Isabel Díaz Ayuso junto a los presidentes autonómicos Fernández Mañueco y López Miras, en la primera sesión de la investidura del Congreso. / EPC
Que los políticos hagan campaña para que el consumo de fruta es fantástico. Y que lo manifieste Ayuso –que crea tendencia–, es magnifico. Desde que lo dijo en el Congreso está aumentando el consumo. Mercadona está privadísima y mi amigo Gerardo, que es agricultor, ni os cuento. Y el que era ministro, ese tal Alberto Garzón, en vez de aplaudirla y felicitarla por tal ocurrencia va y se molesta y se va, y se va hasta de la política. Ese ministro saliente que decía que había que dejar de comer chuletones. Y es que Ayuso consiguió acabar hasta con Iglesias. Y eso Sánchez lo sabe, por eso le dedicó tiempo en el pasado discurso de investidura, a ella y a su familia. Y es que no hay nada como la ironía para el desarme de mentes huérfanas de neuronas. Y hasta hay quien se ofende por expresar los gustos culinarios. Y es que España es un país de frutas.

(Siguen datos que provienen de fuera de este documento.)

-- ==== Sys2Proof/Machine/CmdMeasurement.lean ====
section
/-!
DEFINITION. Machine/CmdMeasurement.lean: the meanings of the commands of measurement inputs (spec/03).
-/

namespace Sys2Proof.Machine

/-- `PRESET_OUTPUT` (R93): A preset of a measurement channel completes an output at its output instant, with code, flags
and sequence count. -/
def execPresetOutput (c : Chan) (p : Fin 4) (rise : Nat) (fall : Nat) (per : Time) (t : Time) (s : State) : Host.Outcome
    State Fault Refusal :=
  .next (s.onHub (fun s => presetOutput c p rise fall per t s))

/-- `MI_CLOCK_FAULT` (R84): An external modulator clock goes out of range or has no edge for 400 ns, raising clock-loss
and freezing the channel's outputs. -/
def execMiClockFault (c : Chan) (period : Option Time) (t : Time) (s : State) : Host.Outcome State Fault Refusal :=
  .next (s.onHubAt t (fun s => miClockFault c period s))

/-- `MI_CLOCK_RECOVERY` (R84): After 64 consecutive periods in range the channel's clock fault flag clears. -/
def execMiClockRecovery (c : Chan) (period : Time) (t : Time) (s : State) : Host.Outcome State Fault Refusal :=
  .next (s.onHubAt t (fun s => miClockRecovery c period s))

/-- `MODULATOR_STUCK` (R97): MI_DATc holds one value for 64 modulator periods, setting OVR and the sticky bit and
raising the modulator-stuck source. -/
def execModulatorStuck (c : Chan) (t : Time) (s : State) : Host.Outcome State Fault Refusal :=
  .next (s.onHubAt t (fun s => modulatorStuck c s))

/-- `MODULATOR_STUCK_END` (R97): The first bit of the other value clears MI_STATc.OVR. -/
def execModulatorStuckEnd (c : Chan) (t : Time) (s : State) : Host.Outcome State Fault Refusal :=
  .next (s.onHubAt t (fun s => modulatorStuckEnd c s))

/-- `MI_CONFIG_WRITE` (R103): A write to MI_CTRL.MCLK_DIV or MI_CFGc is ignored with a measurement-write fault while
deblocked or out of range, and otherwise realigns the channels. -/
def execMiConfigWrite (who : Requester) (c : Option Chan) (v : Word) (t : Time) (s : State) : Host.Outcome State Fault
    Refusal :=
  .next (s.onHubAt t (fun s => hubWrite who (match c with | some c => R.MI_CFG c | none => R.MI_CTRL) v s))

/-- `SCALE_APPLY` (R91): A write of MI_CMD.SCALE_APPLY requests that all gain and offset shadows take effect at the next
cycle start. -/
def execScaleApply (t : Time) (s : State) : Host.Outcome State Fault Refusal :=
  .next (s.onHubAt t (fun s => scaleApply s))

/-- `REALIGN` (R94): A write of MI_CMD.REALIGN realigns all hub-clock channels, or is ignored with a fault while an arm
is deblocked. -/
def execRealign (t : Time) (s : State) : Host.Outcome State Fault Refusal :=
  .next (s.onHubAt t (fun s => realign s))

end Sys2Proof.Machine
end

Hace años tuve la ocasión de defender un caso en el que acusaban a mi cliente de usar en sus columnas de opinión frases con expresiones malsonantes y ofensivas para el contrario. En sus artículos se refería a un personaje público como «hijo de p...». Y claro, cuando llegamos el día del juicio, el abogado del ofendido le preguntó al columnista: «¿Usted ha escrito que mi cliente es un hijo de puta, verdad?». Y el respondió con contundencia. «Eso, jamás. ¿Por quién me ha tomado usted, leguleyo?». Continuó con una retahíla de frases que duró mas de quince minutos. En ellas explicó lo que podía significar esa frase. Co... o hijo de pi..., hijo de pa..., hijo de pe..., pero jamas hijo de puta. Su respuesta terminó con otra dirigida al abogado contrario. «¿Es posible que usted pensara que hijo de p..., es hijo de puta? Y el problema lo tiene usted por pensar esas cosas tan terribles. Y es que una cosa es lo que se escribe y otra distinta lo que se entiende. Lo mismo ocurre con lo que se dice, así que no diga usted, letrado, que yo he dicho ni escrito hijo de puta. Una cosa es hablar y escribir y otra entender, y yo no le puedo enseñar a lo último», sentenció.
Susana Díaz, la expresidenta del PSOE andaluz, fue muy clara y elocuente el otro día al decir que se deben guardar las formas y el respeto en los parlamentos y que está en contra de esas formas, vengan del color político que vengan. Se ha impuesto el chavacanismo más vulgar en esos templos de la palabra. Aunque la sociedad va cambiando se normalizan la vulgaridad y la falta de refinamiento, que se traslada a los parlamentos con actos continuos de descrédito entre unos y otros, con el uso ya no recurrente del insulto, sino con actos de desprestigio y ataques al honor y la reputación constantes, siendo caldo de cultivo muy fértil donde se desarrollan alegremente las ofensas, las infamias, las injurias, las calumnias.
Estas nacieron en la Roma clásica y con el desarrollo pretoriano y la jurisprudencia de la época llegaron a refinarla para concluir que las ofensas suponían una falta de reconocimiento de los derechos que a todo ciudadano romano le correspondía. Y sobre todo si afectaban a su dignidad. Nació la noción de la injuria. La difamación oral y escrita ya pululaba en los oráculos desde el siglo III a.c., lo que llamaron actio iniurarium. Así que esto nos conduce a pensar que los primeros ofendiditos provienen de la Roma clásica.
Así que tengamos en cuenta que una cosa es la opinión pública y otra cosa es la opinión publicada. Y una cosa es lo que se dice y otra cosa es lo que se piensa que se dice.